EXERCISE: Two lines mark the range in the entries below: the one holding "exec (.semFree a" and the one holding "st ≠ Status.ok →". Set down those two and all lines between them, exactly.
·····
/-- R237, R249, R303, R306, R307, R309, R310, R313 to R317: the packets a queue decodes. -/
def Obligations.CommandPackets : Prop :=
  (∀ (q m : Nat) (p : Packet) (s : State), packetReady q 2 s = some p → onlyBits (num p.unit 1 1) 2 = true →
    allZero (p.unit.drop 3) = true → num p.unit 2 1 = m → m < 16 → moverThere s m = true → isLanding s (Src.mover m) = false →
    retakeBars s q (engMover m) = false → moverRoom s m (queueClass s q) = true → workCheck s (queueOf s q).hall = .go →
    exec (.move q) s = .next (packetDone q (p.idx + 1 + p.more.length) (radioIssued q (moverPut m (queueClass s q) (filledDesc s q p)
      (some (nextWorkId s)) (workIssue q (engMover m) none (mdLength (filledDesc s q p)) s)))))
  ∧ (∀ (q u k : Nat) (p : Packet) (d : Bytes) (s : State), packetReady q 3 s = some p → onlyBits (num p.unit 1 1) 2 = true →
    allZero (p.unit.drop 3) = true → num p.unit 2 1 = u → u < 8 → redThere s u = true → isLanding s (Src.red u) = false →
    retakeBars s q (engRed u) = false → redSlotFree s u (queueClass s q) = some k → workCheck s (queueOf s q).hall = .go →
    d = filledDesc s q p → redOk (workIssue q (engRed u) none (rdN d * fmtBytes (rdIn d) (rdCE d)) s) u d = true →
    exec (.reduce q) s = .next (packetDone q (p.idx + 1 + p.more.length) (radioIssued q (redPut u k d (some (nextWorkId s))
      (workIssue q (engRed u) none (rdN d * fmtBytes (rdIn d) (rdCE d)) s)))))
  ∧ (∀ (q e : Nat) (p : Packet) (s : State), packetReady q 1 s = some p → num p.unit 2 1 = e → e < 16 →
    onlyBits (num p.unit 1 1) 4 = true → num p.unit 3 1 = 0 → num p.unit 4 4 ≠ 0 →
    (qEngines (hallOf s (queueOf s q).hall)).testBit e = true → s.hr.slotsOut.toNat.testBit e = false → s.pins.cpEn = true →
    retakeBars s q e = false → (slotOfEng s e).owner = some q → (slotOfEng s e).lastIssued = false →
    workCheck s (queueOf s q).hall = .go →
    exec (.launch q) s = .next (packetDone q (p.idx + 1 + p.more.length) (radioIssued q
      (launchIssue q e p.unit ((num p.unit 1 1).testBit 2) (nextWorkId s) s))))
  ∧ (∀ (q : Nat) (p : Packet) (s : State), packetReady q 4 s = some p → onlyBits (num p.unit 1 1) 0xC = true → num p.unit 7 1 = 0 →
    allZero (p.unit.drop 16) = true → bits (num p.unit 1 1) 2 2 < 3 → (bits (num p.unit 1 1) 2 2 = 0 ∨ num p.unit 8 8 < 2 ^ 32) →
    num p.unit 4 3 = 0 → (num p.unit 1 1).testBit 4 = false →
    objectOk s (queueOf s q).hall (bits (num p.unit 1 1) 2 2) (num p.unit 2 2) = true →
    exec (.signal q) s = .next (packetDone q (p.idx + 1) (updQueue q (fun x => { x with signals := x.signals ++ [
      { tkind := bits (num p.unit 1 1) 2 2, obj := num p.unit 2 2, value := BitVec.ofNat 64 (num p.unit 8 8), remote := none
        after := workOf s q }] }) s)))
  ∧ (∀ (q : Nat) (g : PendSignal) (rest : List PendSignal) (s : State), (queueOf s q).signals = g :: rest → signalDue s q = true →
    g.remote = none →
    exec (.signalApply q) s = .next (if g.tkind = 0 then signalFence g.obj g.value (queueOf s q).kept
        (updQueue q (fun x => { x with kept := Status.ok }) (updQueue q (fun x => { x with signals := rest }) s))
      else signalSem g.tkind g.obj (BitVec.ofNat 32 g.value.toNat)
        (updQueue q (fun x => { x with kept := Status.ok }) (updQueue q (fun x => { x with signals := rest }) s))))
  ∧ (∀ (q f : Nat) (v : DWord) (p : Packet) (s : State), packetReady q 5 s = some p → onlyBits (num p.unit 1 1) 0xC = true →
    num p.unit 4 4 = 0 → allZero (p.unit.drop 16) = true → bits (num p.unit 1 1) 2 2 = 0 → num p.unit 2 2 = f →
    BitVec.ofNat 64 (num p.unit 8 8) = v → objectOk s (queueOf s q).hall 0 f = true →
    ((fenceOf s f).state = 2#2 ∨ reached (fenceOf s f).value v = true) →
    exec (.wait q) s = .next (packetDone q (p.idx + 1) (waitMet q (fenceOf s f).status s)))
  ∧ (∀ (q f : Nat) (v : DWord) (p : Packet) (s u : State), packetReady q 5 s = some p → onlyBits (num p.unit 1 1) 0xC = true →
    num p.unit 4 4 = 0 → allZero (p.unit.drop 16) = true → bits (num p.unit 1 1) 2 2 = 0 → num p.unit 2 2 = f →
    BitVec.ofNat 64 (num p.unit 8 8) = v → objectOk s (queueOf s q).hall 0 f = true → (fenceOf s f).state ≠ 2#2 →
    reached (fenceOf s f).value v = false →
    u = parkQueue q (.fence f v) ((updQueue q (fun x => { x with decoded := x.decoded + 1 }) (setPos q (p.idx + 1) s)).feCount 2) →
    exec (.wait q) s = .next (if (queueOf u q).active then u else saveRecord q u))
  ∧ (∀ (q i : Nat) (a : Word) (p : Packet) (s : State), packetReady q 5 s = some p → onlyBits (num p.unit 1 1) 0xC = true →
    num p.unit 4 4 = 0 → allZero (p.unit.drop 16) = true → bits (num p.unit 1 1) 2 2 = 1 → num p.unit 2 2 = i →
    num p.unit 8 8 = a.toNat → a ≠ 0 → objectOk s (queueOf s q).hall 1 i = true → (semWaiters s 1 i).isEmpty = true →
    a.toNat ≤ (semOf s 1 i).count.toNat →
    exec (.wait q) s = .next (packetDone q (p.idx + 1) (updSem 1 i (fun x => { x with count := x.count - a }) s)))
  ∧ (∀ (q : Nat) (rest : List Nat) (s : State), s.fs.walks = q :: rest →
    exec (.waitGraphWalk q) s = .next (if walkReturns s q 16384 q then ((endWait q Status.deadlock s).fsEvent 1).fsCount 4
      else { s with fs := { s.fs with walks := rest, graph := s.fs.graph ++ [q] } }))
  ∧ (∀ (q : Nat) (p : Packet) (s u : State), packetReady q 6 s = some p → onlyBits (num p.unit 1 1) 0xC = true →
    2 ≤ num p.unit 2 1 → num p.unit 2 1 ≤ 5 → onlyBits (num p.unit 3 1) 0xF = true → num p.unit 4 4 = 0 → num p.unit 8 8 % 8 = 0 →
    (num p.unit 1 1).testBit 2 = true → (num p.unit 2 1 = 5 ∨ num p.unit 24 8 = 0) → (num p.unit 3 1).testBit 3 = false →
    u = updQueue q (fun x => { x with atomicAt := none }) (updQueue q (fun x => { x with atomicAt := some p.idx }) s) →
    exec (.atomic q) s = .next (settled (atomicIssue q p.unit p u)))
  ∧ (∀ (q d : Nat) (imm : DWord) (p : Packet) (s : State), packetReady q 11 s = some p → num p.unit 1 1 = 0 → num p.unit 2 1 = d → d < 8 →
    num p.unit 3 1 = 0 → num p.unit 4 1 < 8 → num p.unit 5 1 = 0 → allZero (p.unit.drop 16) = true →
    imm = BitVec.ofNat 64 (num p.unit 8 8) →
    exec (.setReg q) s = .next (packetDone q (p.idx + 1) (setGreg q d imm s)))
  ∧ (∀ (q d : Nat) (imm : DWord) (p : Packet) (s : State), packetReady q 11 s = some p → num p.unit 1 1 = 0 → num p.unit 2 1 = d → d < 8 →
    num p.unit 3 1 = 1 → num p.unit 4 1 < 8 → num p.unit 5 1 = 0 → allZero (p.unit.drop 16) = true →
    imm = BitVec.ofNat 64 (num p.unit 8 8) → regPending s q d = false →
    exec (.setReg q) s = .next (packetDone q (p.idx + 1) (setGreg q d (greg s q d + imm) s)))
  ∧ (∀ (q : Nat) (p : Packet) (s : State), packetReady q 12 s = some p → num p.unit 1 1 = 0 → num p.unit 2 2 = 0 → num p.unit 7 1 = 0 →
    allZero (p.unit.drop 10) = true →
    exec (.mark q) s = .next (packetDone q (p.idx + 1) (rushes Src.fe Ev.mark (queueOf s q).hall (num p.unit 4 3) (num p.unit 8 2) q
      (updQueue q (fun x => { x with scene := BitVec.ofNat 24 (num p.unit 4 3), shot := BitVec.ofNat 16 (num p.unit 8 2) }) s))))
  ∧ (∀ (q body n : Nat) (l : LoopRec) (p : Packet) (s : State), packetReady q 8 s = some p →
    l = LoopRec.mk (p.idx + 1) (p.idx + 1 + body) n ((queueOf s q).bufs.length - 1) → num p.unit 1 1 = 0 → num p.unit 2 1 < 8 →
    num p.unit 3 1 = 0 → num p.unit 4 4 = n → num p.unit 8 2 = body → allZero (p.unit.drop 10) = true → 1 ≤ body →
    openLoops s q = [] → p.idx + 1 + body ≤ p.units → (queueOf s q).loops.length < 4 →
    exec (.loop q) s = .next (if n = 0 then packetDone q (p.idx + 1 + body) s
      else packetDone q (p.idx + 1) (updQueue q (fun x => { x with loops := l :: x.loops }) s)))
  ∧ (∀ (q addr : Nat) (p : Packet) (s : State), packetReady q 9 s = some p → num p.unit 1 1 = 0 → allZero (sub p.unit 2 6) = true →
    allZero (p.unit.drop 24) = true → num p.unit 8 8 = addr → addr % 64 = 0 → (queueOf s q).bufs.length < 3 →
    exec (.call q) s = .next (fetchAsk q (.header (BitVec.ofNat 64 addr) (some (BitVec.ofNat 64 (num p.unit 16 8)))) addr
      (64 + chunkBytes (isSealed (hallOf s (queueOf s q).hall)) 16)
      ((updQueue q (fun x => { x with decoded := x.decoded + 1 }) (setPos q (p.idx + 1) s)).feCount 2)))
  ∧ (∀ (q : Nat) (p : Packet) (s : State), packetReady q 10 s = some p → num p.unit 1 1 = 0 → allZero (p.unit.drop 2) = true →
    exec (.ret q) s = .next (packetDone q p.units (updQueue q (fun x => { x with
      loops := x.loops.filter fun l => decide (l.depth < (queueOf s q).bufs.length - 1) }) s)))
  ∧ (∀ (q a b target : Nat) (p : Packet) (s : State), packetReady q 7 s = some p → num p.unit 1 1 = 8 → num p.unit 2 1 < 8 →
    num p.unit 3 1 = a → a < 8 → num p.unit 6 1 = b → b < 8 → num p.unit 7 1 = 0 → allZero (p.unit.drop 18) = true →
    num p.unit 16 2 = target → p.idx < target → target ≤ p.units → openLoops s q = [] → regPending s q a = false →
    regPending s q b = false →
    exec (.condJump q) s = .next (packetDone q (if condHolds (num p.unit 2 1) (greg s q a) (greg s q b) then target else p.idx + 1) s))
  ∧ (∀ (q : Nat) (p : Packet) (s : State),
    (packetReady q 7 s = some p → num p.unit 7 1 ≠ 0 → exec (.condJump q) s = .next (queueStop q Status.permission p.idx s))
    ∧ (packetReady q 11 s = some p → num p.unit 1 1 ≠ 0 → exec (.setReg q) s = .next (queueStop q Status.permission p.idx s))
    ∧ (packetReady q 12 s = some p → num p.unit 1 1 ≠ 0 → exec (.mark q) s = .next (queueStop q Status.permission p.idx s))
    ∧ (packetReady q 5 s = some p → num p.unit 4 4 ≠ 0 → exec (.wait q) s = .next (queueStop q Status.permission p.idx s))
    ∧ (packetReady q 10 s = some p → num p.unit 1 1 ≠ 0 → exec (.ret q) s = .next (queueStop q Status.permission p.idx s)))

/-- R138, R321, R322, R325, R327, R329, R330, R331, R332, R333, R336: the fence and semaphore rows. -/
def Obligations.FenceAndSemaphoreCommands : Prop :=
  (∀ (a : Act) (arg : Bytes) (f : Nat) (s : State), hallRole s a (num (fit arg 16) 0 2) = true → arg.length ≤ 16 →
    fenceCreateOk (fit arg 16) s = true → freeFence s = some f →
    exec (.fenceCreate a arg) s = .next (actDone a.sess 0x503001 Status.ok (natLe f 4) false
      { s with fs := { s.fs with fences := s.fs.fences.set f (fenceMade (fit arg 16)) } }))
  ∧ (∀ (f : Nat) (s : State), fenceCreateOk (fsArg s.fs) s = true → freeFence s = some f →
    ∃ t, exec .fsFenceCreate s = .next t ∧ t.fs.result = Status.ok ∧ t.fs.created = BitVec.ofNat 16 f
      ∧ t.fs.fences = s.fs.fences.set f (fenceMade (fsArg s.fs)))
  ∧ (∀ (a : Act) (arg : Bytes) (s : State), hallRole s a (num arg 0 2) = true → padZero arg 4 16 = true →
    fenceClearOk (num arg 0 2) (num arg 2 2) s = true → fenceHeld s (num arg 2 2) = false →
    exec (.fenceDestroy a arg) s = .next (actDone a.sess 0x503002 Status.ok [] false
      { s with fs := { s.fs with fences := s.fs.fences.set (num arg 2 2) default } }))
  ∧ (∀ (a : Act) (arg : Bytes) (s : State), hallRole s a (num arg 0 2) = true → padZero arg 4 16 = true →
    fenceClearOk (num arg 0 2) (num arg 2 2) s = true → fenceHeld s (num arg 2 2) = true →
    exec (.fenceDestroy a arg) s = .next (actDone a.sess 0x503002 Status.retryLater [] false s))
  ∧ (∀ s : State, s.fs.kind = 0 → fenceClearOk (fenceOf s s.fs.obj.toNat).hall s.fs.obj.toNat s = true →
    fenceHeld s s.fs.obj.toNat = false →
    ∃ t, exec .fsFenceDestroy s = .next t ∧ t.fs.result = Status.ok ∧ t.fs.fences = s.fs.fences.set s.fs.obj.toNat default)
  ∧ (∀ (a : Act) (arg : Bytes) (s : State), hallRole s a (num arg 0 2) = true → padZero arg 4 16 = true →
    fenceClearOk (num arg 0 2) (num arg 2 2) s = true →
    exec (.fenceClear a arg) s = .next (actDone a.sess 0x503003 Status.ok [] false (updFence (num arg 2 2)
      (fun o => { o with state := 1#2, status := Status.ok, backward := false }) s)))
  ∧ (∀ s : State, s.fs.kind = 0 → fenceClearOk (fenceOf s s.fs.obj.toNat).hall s.fs.obj.toNat s = true →
    ∃ t, exec .fsFenceClear s = .next t ∧ t.fs.result = Status.ok ∧ t.fs.fences = s.fs.fences.mod s.fs.obj.toNat
      (fun o => { o with state := 1#2, status := Status.ok, backward := false }))
  ∧ (∀ (a : Act) (arg : Bytes) (i : Nat) (s : State), hallRole s a (num arg 0 2) = true → padZero arg 8 16 = true → num arg 3 1 = 0 →
    semAllocOk (num arg 0 2) (num arg 2 1) s = true → semFreeIndex (num arg 2 1) s = some i →
    exec (.semAlloc a arg) s = .next (actDone a.sess 0x503004 Status.ok (natLe i 4) false
      (updSem (num arg 2 1) i (fun _ => Sem.mk true (num arg 0 2) (BitVec.ofNat 32 (num arg 4 4))) s)))
  ∧ (∀ (b : Bytes) (i : Nat) (s : State), b = fsArg s.fs → padZero b 8 16 = true → num b 3 1 = 0 → num b 2 1 = 1 →
    semAllocOk (num b 0 2) 1 s = true → semFreeIndex 1 s = some i →
    ∃ t, exec .fsSemAlloc s = .next t ∧ t.fs.result = Status.ok ∧ t.fs.created = BitVec.ofNat 16 i
      ∧ t.fs.locals = s.fs.locals.set i (Sem.mk true (num b 0 2) (BitVec.ofNat 32 (num b 4 4))))
  ∧ (∀ (a : Act) (arg : Bytes) (s : State), hallRole s a (num arg 0 2) = true → padZero arg 6 16 = true → num arg 3 1 = 0 →
    semFreeOk (num arg 0 2) (num arg 2 1) (num arg 4 2) s = true →
    exec (.semFree a arg) s = .next (actDone a.sess 0x503005 Status.ok [] false (updSem (num arg 2 1) (num arg 4 2) (fun _ => default) s)))
  ∧ (∀ s : State, s.fs.kind = 1 → semFreeOk (semOf s 1 s.fs.obj.toNat).hall 1 s.fs.obj.toNat s = true →
    ∃ t, exec .fsSemFree s = .next t ∧ t.fs.result = Status.ok ∧ t.fs.locals = s.fs.locals.set s.fs.obj.toNat default)
  ∧ (∀ (obj : BitVec 16) (s : State),
    ∃ t, exec (.fsQuery 0 obj) s = .next t ∧ t.fs.result = Status.ok ∧ t.fs.qvalue = (fenceOf s obj.toNat).value
      ∧ t.fs.qinfo = BitVec.ofNat 32 (fenceInfo (fenceOf s obj.toNat)) ∧ t.fs.fences = s.fs.fences)
  ∧ (∀ (obj : BitVec 16) (s : State),
    ∃ t, exec (.fsQuery 1 obj) s = .next t ∧ t.fs.result = Status.ok ∧ t.fs.locals = s.fs.locals
      ∧ t.fs.qvalue = ((semOf s 1 obj.toNat).count).setWidth 64)
  ∧ (∀ (obj : BitVec 16) (s : State), ∃ t, exec (.fsQuery 3 obj) s = .next t ∧ t.fs.result = Status.permission)
  ∧ (∀ (obj : BitVec 16) (st : Status) (s u : State), st = BitVec.ofNat 16 (s.fs.args.get 0).toNat → st ≠ Status.ok →
    st ≠ Status.deferred → (fenceOf s obj.toNat).state ≠ 0#2 → u = { s with fs := { s.fs with kind := 0, obj := obj } } →
    ∃ t, exec (.fsFault 0 obj) s = .next t ∧ t.fs.result = Status.ok ∧ t.fs.fences = (faultFence obj.toNat st u).fs.fences)
  ∧ (∀ (hall vector : Nat) (s : State), s.itu.halls.wf = true → (hallOf s hall).msixPending.toNat.testBit vector = true → vector < 8 →
    (msixWord (hallOf s hall) (4 * vector + 3)).toNat.testBit 0 = false → s.pins.hpEn = true → s.fcu.safe = false →
    s.hr.landing.contains Src.hostPipes = false → boundStream s hall = none →
    ∃ t, exec (.msixMessage hall vector) s = .next t ∧ t.out = .msix (hall + 1) vector :: s.out
      ∧ t.itu.halls = (updHall hall (fun h => { h with msixPending := h.msixPending &&& ~~~(BitVec.ofNat 8 (2 ^ vector)) }) s).itu.halls)
  ∧ (∀ (hall vector i ks : Nat) (s : State), s.itu.halls.wf = true → (hallOf s hall).msixPending.toNat.testBit vector = true → vector < 8 →
    (msixWord (hallOf s hall) (4 * vector + 3)).toNat.testBit 0 = false → s.pins.hpEn = true → s.fcu.safe = false →
    s.hr.landing.contains Src.hostPipes = false → boundStream s hall = some i →
    ideTxSet s i idePosted = some ks →
    ∃ t x, exec (.msixMessage hall vector) s = .next t ∧ t.out = .ideTail i idePosted ks x :: .msix (hall + 1) vector :: s.out
      ∧ t.itu.halls = (updHall hall (fun h => { h with msixPending := h.msixPending &&& ~~~(BitVec.ofNat 8 (2 ^ vector)) }) s).itu.halls)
·····
ANSWER BOX:
    exec (.semFree a arg) s = .next (actDone a.sess 0x503005 Status.ok [] false (updSem (num arg 2 1) (num arg 4 2) (fun _ => default) s)))
  ∧ (∀ s : State, s.fs.kind = 1 → semFreeOk (semOf s 1 s.fs.obj.toNat).hall 1 s.fs.obj.toNat s = true →
    ∃ t, exec .fsSemFree s = .next t ∧ t.fs.result = Status.ok ∧ t.fs.locals = s.fs.locals.set s.fs.obj.toNat default)
  ∧ (∀ (obj : BitVec 16) (s : State),
    ∃ t, exec (.fsQuery 0 obj) s = .next t ∧ t.fs.result = Status.ok ∧ t.fs.qvalue = (fenceOf s obj.toNat).value
      ∧ t.fs.qinfo = BitVec.ofNat 32 (fenceInfo (fenceOf s obj.toNat)) ∧ t.fs.fences = s.fs.fences)
  ∧ (∀ (obj : BitVec 16) (s : State),
    ∃ t, exec (.fsQuery 1 obj) s = .next t ∧ t.fs.result = Status.ok ∧ t.fs.locals = s.fs.locals
      ∧ t.fs.qvalue = ((semOf s 1 obj.toNat).count).setWidth 64)
  ∧ (∀ (obj : BitVec 16) (s : State), ∃ t, exec (.fsQuery 3 obj) s = .next t ∧ t.fs.result = Status.permission)
  ∧ (∀ (obj : BitVec 16) (st : Status) (s u : State), st = BitVec.ofNat 16 (s.fs.args.get 0).toNat → st ≠ Status.ok →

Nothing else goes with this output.